Why human capital is shaping professional services firms

10 March 2017

Tony Young , Partner, Business Services |

One of the most important challenges for professional services firms today is to have empowered teams, driven by good leadership to create high employee engagement and retention. The best firms are developing specialist service offerings with defined roles, skills and project templates.

During my time at the Harvard Business School, I met people who worked in a cross-section of industries, with sectors ranging from legal, accounting, architecture, engineering and construction, representing everything from large international networks like Big 4 accounting firms through to niche boutique firms. I do a lot work with clients across these different professions, so being able to sit down and gain a greater understanding of what makes them tick, and the challenges they will face in the coming years, was extremely valuable.
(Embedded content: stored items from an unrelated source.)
theorem State.startLeg_touches (s p b d relayed) :
    Touches [.reg, .nwl, .fab] s (State.startLeg s p b d relayed) := by
  unfold State.startLeg
  extract_lets +onlyGivenNames x0
  clear_value x0
  split
  · rename_i x1 h2
    exact Touches.refl _ _
  · rename_i x3 x4 h5
    split
    rename_i x6 x7 x8 h9
    refine Touches.cut (Touches.of_snd h9 ?_) (fun k10 => ?_)
    · exact Touches.mono rfl (State.stamp_touches _ _)
    extract_lets +onlyGivenNames x11
    clear_value x11
    extract_lets +onlyGivenNames x12
    clear_value x12
    exact Touches.after (State.sendLeg_touches _ _ _) rfl (Touches.after (State.count_touches _ _) rfl k10)

theorem State.takeLeg_touches (s p good origin) :
    Touches [.reg, .nwl, .fab] s (State.takeLeg s p good origin) := by
  unfold State.takeLeg
  extract_lets +onlyGivenNames x0
  refine Touches.cut (x := x0) ?_ (fun h1 => ?_)
  · unfold x0
    exact Touches.mono rfl (State.freeHeld_touches _ _ _)
  clear_value x0
  extract_lets +onlyGivenNames x2
  refine Touches.cut (x := x2) ?_ (fun h3 => ?_)
  · unfold x2
    exact Touches.after (State.consume_touches _ _ _) rfl h1
  clear_value x2
  extract_lets +onlyGivenNames x4
  refine Touches.cut (x := x4) ?_ (fun h5 => ?_)
  · unfold x4
    refine Touches.ite ?_ ?_
    · exact Touches.after (State.stackDown_touches _ _ _ _) rfl h3
    · exact h3
  clear_value x4
  extract_lets +onlyGivenNames x6
  clear_value x6
  extract_lets +onlyGivenNames x7
  refine Touches.cut (x := x7) ?_ (fun h8 => ?_)
  · unfold x7
    refine Touches.ite ?_ ?_
    · exact h5
    · exact Touches.after (State.sendLeg_touches _ _ _) rfl h5
  clear_value x7
  split
  · rename_i x9 x10 h11
    refine Touches.ite ?_ ?_
    · refine Touches.foldl ?_ (fun t13 x14 h12 => ?_)
      · exact h8
      · exact Touches.after (State.startLeg_touches _ _ _ _ _) rfl h12
    · exact h8
  · rename_i x15 h16
    exact h8

theorem State.arrivePacket_touches (s q vc p good) :
    Touches [.reg, .nwl, .fab] s (State.arrivePacket s q vc p good) := by
  unfold State.arrivePacket
  extract_lets +onlyGivenNames x0
  clear_value x0
  extract_lets +onlyGivenNames x1
  have fx1 : ∀ a0 a1, Touches [.reg, .nwl, .fab] a0 (x1 a0 a1) := ?_
  · clear_value x1
    refine Touches.ite ?_ ?_
    · refine Touches.ite ?_ ?_
      · refine Touches.after (State.stackDown_touches _ _ _ _) rfl ?_
        exact Touches.after (State.consume_touches _ _ _) rfl (Touches.mono rfl (State.freeHeld_touches _ _ _))
      · exact Touches.mono rfl (State.atNode_touches _ _ _ _)
    · refine Touches.ite ?_ ?_
      · refine Touches.ite ?_ ?_
        · exact Touches.mono rfl (State.routeFixed_touches _ _ _)
        · refine Touches.ite ?_ ?_
          · extract_lets +onlyGivenNames x9
            refine Touches.cut (x := x9) ?_ (fun h10 => ?_)
            · unfold x9
              exact Touches.mono rfl (State.freeHeld_touches _ _ _)
            clear_value x9
            refine Touches.ite ?_ ?_
            · exact Touches.after (State.stackDown_touches _ _ _ _) rfl (Touches.after (State.consume_touches _ _ _) rfl h10)
            · exact Touches.after (State.sendLeg_touches _ _ _) rfl h10
          · refine Touches.ite ?_ ?_
            · exact Touches.mono rfl (State.atNode_touches _ _ _ _)
            · refine Touches.trans ?_ (fx1 _ _)
              exact Touches.refl _ _
      · split
        · rename_i x11 h12
          exact Touches.after (State.count_touches _ _) rfl (Touches.mono rfl (State.freeHeld_touches _ _ _))
        · rename_i x13 x14 h15
          refine Touches.ite ?_ ?_
          · exact Touches.mono rfl (State.takeLeg_touches _ _ _ _)
          · refine Touches.ite ?_ ?_
            · exact Touches.mono rfl (State.atNode_touches _ _ _ _)
            · refine Touches.trans ?_ (fx1 _ _)
              exact Touches.refl _ _
  · intro a0 a1
    unfold x1
    extract_lets +onlyGivenNames x2
    clear_value x2
    split
    · rename_i x3 x4 h5
      refine Touches.cut (Touches.of_some h5 ?_) (fun k6 => ?_)
      · exact fun y e => Touches.after (State.routeOne_touches _ _ y e) rfl (Touches.refl _ _)
      assumption
    · rename_i x7 h8
      exact Touches.put_fab rfl (Touches.refl _ _)

theorem State.multicast_touches (s p) :
    Touches [.reg, .nwl, .fab] s (State.multicast s p) := by
  unfold State.multicast
  split
  · rename_i x0 h1
    exact Touches.refl _ _
  · rename_i x2 x3 h4
    extract_lets +onlyGivenNames x5
    refine Touches.cut (x := x5) ?_ (fun h6 => ?_)
    · unfold x5
      refine Touches.foldl ?_ (fun t8 x9 h7 => ?_)
      · exact Touches.refl _ _
      · exact Touches.after (State.startLeg_touches _ _ _ _ _) rfl h7
    clear_value x5
    extract_lets +onlyGivenNames x10
    refine Touches.cut (x := x10) ?_ (fun h11 => ?_)
    · unfold x10
      refine Touches.foldl ?_ (fun t13 x14 h12 => ?_)
      · exact h6
      · exact Touches.after (State.startLeg_touches _ _ _ _ _) rfl h12
    clear_value x10
    refine Touches.ite ?_ ?_
    · split
      rename_i x15 x16 x17 h18
      refine Touches.cut (Touches.of_snd h18 ?_) (fun k19 => ?_)
      · exact Touches.after (State.stamp_touches _ _) rfl h11
      extract_lets +onlyGivenNames x20
      clear_value x20
      refine Touches.ite ?_ ?_
      · exact Touches.after (State.stackDown_touches _ _ _ _) rfl (Touches.after (State.count_touches _ _) rfl k19)
      · exact Touches.after (State.routeFixed_touches _ _ _) rfl (Touches.after (State.count_touches _ _) rfl k19)
    · exact h11

theorem State.nextPacket_touches (s t) :
    ∀ v y, (State.nextPacket s t) = some (v, y) → Touches [.fab] s y := by
  unfold State.nextPacket
  split
  · rename_i x0 x1 x2 h3
    refine Touches.ite_some_snd ?_ ?_
    · exact Touches.some_snd (Touches.put_fab rfl (Touches.refl _ _))
    · exact Touches.none_snd
  · rename_i x4 h5
    exact Touches.none_snd

theorem State.queueRecordOn_touches (s q vc b) :
    Touches [.nwl] s (State.queueRecordOn s q vc b) := by
  unfold State.queueRecordOn
  exact Touches.mono rfl (State.modNport_touches _ _ _)

theorem State.routeWaiting_touches (s) :
    Touches [.reg, .nwl, .fab] s (State.routeWaiting s) := by
  unfold State.routeWaiting
  refine Touches.foldl ?_ (fun t1 x2 h0 => ?_)
  · exact Touches.put_fab rfl (Touches.refl _ _)
  · split
    · rename_i x3 x4 h5
      refine Touches.cut (Touches.of_some h5 ?_) (fun k6 => ?_)
      · exact fun y e => Touches.after (State.routeOne_touches _ _ y e) rfl h0
      exact k6
    · rename_i x7 h8
      exact Touches.put_fab rfl h0

/-! Machine/LinkOps.lean -/

theorem State.takeRecords_touches (s q v bytes) :
    Touches [.nwl, .stk] s (State.takeRecords s q v bytes) := by
  unfold State.takeRecords
  extract_lets +onlyGivenNames x0
  clear_value x0
  extract_lets +onlyGivenNames x1
  clear_value x1
  extract_lets +onlyGivenNames x2
  clear_value x2
  refine Touches.ite ?_ ?_
  · exact Touches.mono rfl (State.freeHeld_touches _ _ _)
  · exact Touches.put_stk rfl (Touches.refl _ _)

theorem State.acceptFlit_touches (s q v sop eop bytes) :
    Touches [.reg, .nwl, .stk, .fab] s (State.acceptFlit s q v sop eop bytes) := by
  unfold State.acceptFlit
  extract_lets +onlyGivenNames x0
  refine Touches.cut (x := x0) ?_ (fun h1 => ?_)
  · unfold x0
    exact Touches.mono rfl (State.modNport_touches _ _ _)
  clear_value x0
  refine Touches.ite ?_ ?_
  · exact Touches.after (State.takeRecords_touches _ _ _ _) rfl h1
  · extract_lets +onlyGivenNames x2
    clear_value x2
    extract_lets +onlyGivenNames x3
    clear_value x3
    extract_lets +onlyGivenNames x4
    refine Touches.cut (x := x4) ?_ (fun h5 => ?_)
    · unfold x4
      exact Touches.after (State.freeHeld_touches _ _ _) rfl h1
    clear_value x4
    extract_lets +onlyGivenNames x6
    clear_value x6
    extract_lets +onlyGivenNames x7
    clear_value x7
    refine Touches.ite ?_ ?_
    · extract_lets +onlyGivenNames x8
      refine Touches.cut (x := x8) ?_ (fun h9 => ?_)
      · unfold x8
        exact Touches.after (State.modNport_touches _ _ _) rfl h5
      clear_value x8
      split
      rename_i x10 x11 x12 h13
      refine Touches.ite ?_ ?_
      · exact Touches.after (State.arrivePacket_touches _ _ _ _ _) rfl h9
      · exact Touches.after (State.count_touches _ _) rfl (Touches.after (State.freeHeld_touches _ _ _) rfl h9)
    · exact Touches.after (State.modNport_touches _ _ _) rfl h5

theorem State.applyAck_touches (s q a) :
    Touches [.reg, .nwl] s (State.applyAck s q a).1 := by
  unfold State.applyAck
  extract_lets +onlyGivenNames x0
  clear_value x0
  extract_lets +onlyGivenNames x1
  clear_value x1
  refine Touches.ite_fst ?_ ?_
  · refine Touches.ite_fst ?_ ?_
    · exact Touches.fst_mk (Touches.refl _ _)
    · exact Touches.fst_mk (Touches.mono rfl (State.modNport_touches _ _ _))
  · exact Touches.fst_mk (Touches.mono rfl (State.count_touches _ _))

theorem State.causewaysDown_touches (s q) :
    Touches [.out, .reg, .host, .nwl, .fab] s (State.causewaysDown s q) := by
  unfold State.causewaysDown
  refine Touches.foldl ?_ (fun t1 x2 h0 => ?_)
  · exact Touches.refl _ _
  · extract_lets +onlyGivenNames x3
    clear_value x3
    extract_lets +onlyGivenNames x4
    clear_value x4
    extract_lets +onlyGivenNames x5
    clear_value x5
    extract_lets +onlyGivenNames x6
    clear_value x6
    extract_lets +onlyGivenNames x7
    refine Touches.cut (x := x7) ?_ (fun h8 => ?_)
    · unfold x7
      exact Touches.put_fab rfl h0
    clear_value x7
    refine Touches.ite ?_ ?_
    · exact h8
    · refine Touches.ite ?_ ?_
      · extract_lets +onlyGivenNames x9
        clear_value x9
        extract_lets +onlyGivenNames x10
        refine Touches.cut (x := x10) ?_ (fun h11 => ?_)
        · unfold x10
          exact Touches.put_fab rfl h8
        clear_value x10
        refine Touches.ite ?_ ?_
        · exact Touches.after (State.event_touches _ _ _ _) rfl h11
        · exact h11
      · exact Touches.after (State.sendPacket_touches _ _) rfl h8

theorem State.oweNak_touches (s q) :
    Touches [.freeCtr, .out, .reg, .host, .ops, .led, .strands, .grants, .frames, .content, .vit, .gth, .srv, .img, .nwl] s (State.oweNak s q) := by
  unfold State.oweNak
  extract_lets +onlyGivenNames x0
  clear_value x0
  extract_lets +onlyGivenNames x1
  refine Touches.cut (x := x1) ?_ (fun h2 => ?_)
  · unfold x1
    exact Touches.mono rfl (State.transient_touches _ _ _)
  clear_value x1
  refine Touches.ite ?_ ?_
  · exact Touches.after (State.modNport_touches _ _ _) rfl h2
  · exact h2

theorem State.dataFlit_touches (s q v sop eop seq bytes) :
    Touches [.freeCtr, .out, .reg, .host, .ops, .led, .strands, .grants, .frames, .content, .vit, .gth, .srv, .img, .nwl, .stk, .fab] s (State.dataFlit s q v sop eop seq bytes) := by
  unfold State.dataFlit
  extract_lets +onlyGivenNames x0
  clear_value x0
  extract_lets +onlyGivenNames x1
  clear_value x1
  refine Touches.ite ?_ ?_
  · refine Touches.ite ?_ ?_
    · exact Touches.after (State.oweNak_touches _ _) rfl (Touches.mono rfl (State.count_touches _ _))
    · extract_lets +onlyGivenNames x2
      refine Touches.cut (x := x2) ?_ (fun h3 => ?_)
      · unfold x2
        exact Touches.after (State.modNport_touches _ _ _) rfl (Touches.mono rfl (State.count_touches _ _))
      clear_value x2
      exact Touches.after (State.acceptFlit_touches _ _ _ _ _ _) rfl h3
  · refine Touches.ite ?_ ?_
    · exact Touches.mono rfl (State.oweNak_touches _ _)
    · exact Touches.refl _ _

theorem State.enterPort_touches (s q st) :
    Touches [.nwl] s (State.enterPort s q st) := by
  unfold State.enterPort
  exact Touches.mono rfl (State.modNport_touches _ _ _)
All of the sessions were excellent and focused on topics such as strategy and leadership; the increasing digitisation and commoditisation of services; flat economic growth in some countries and continuous learning. One standout session – led by Senior Fellow Thomas DeLong - touched on an issue essential for most successful firms. He asked "What are the peculiar motivations and concerns for professional people in these firms?" It was not only a thought provoking question, but generated engaging and useful conversation at a time when firms in all industries are becoming increasingly challenged with finding and retaining talent. We learnt that, not surprisingly, there are common areas that need to be addressed in order to develop the best professional services firms:

  • Confidence in leadership - open, honest and transparent communication
  • A great place to work – looking at innovative ways to help overworked staff maintain a work-life balance and creating open, team-centric firms
  • Growth opportunities – providing a workplace that offers continuous career, skills and knowledge growth.

Thomas’s session had the most benefit for me, as it approached the issue of the personal drivers and motivators for people in these firms, and actually challenged us as attendees and leaders to look at how we engage with our work and our colleagues as it is the firms’ people who comprise the essence of the firm. Most importantly, it touched on many of the pressures graduates feel when they first begin working for these firms. Thomas wants younger members of these firms to be authentic and to realise “they don't have to be their CV everyday”. They are human beings that can't sustainably act as infallible encyclopaedias for whichever industry they work in. His point was that there are too many professional people who lead stressful lives because they struggle to meet their own standards for perfection.

In the coming weeks I hope to share with you further learnings from my time at the Harvard Business School around how people and technology can work together to deliver great outcomes.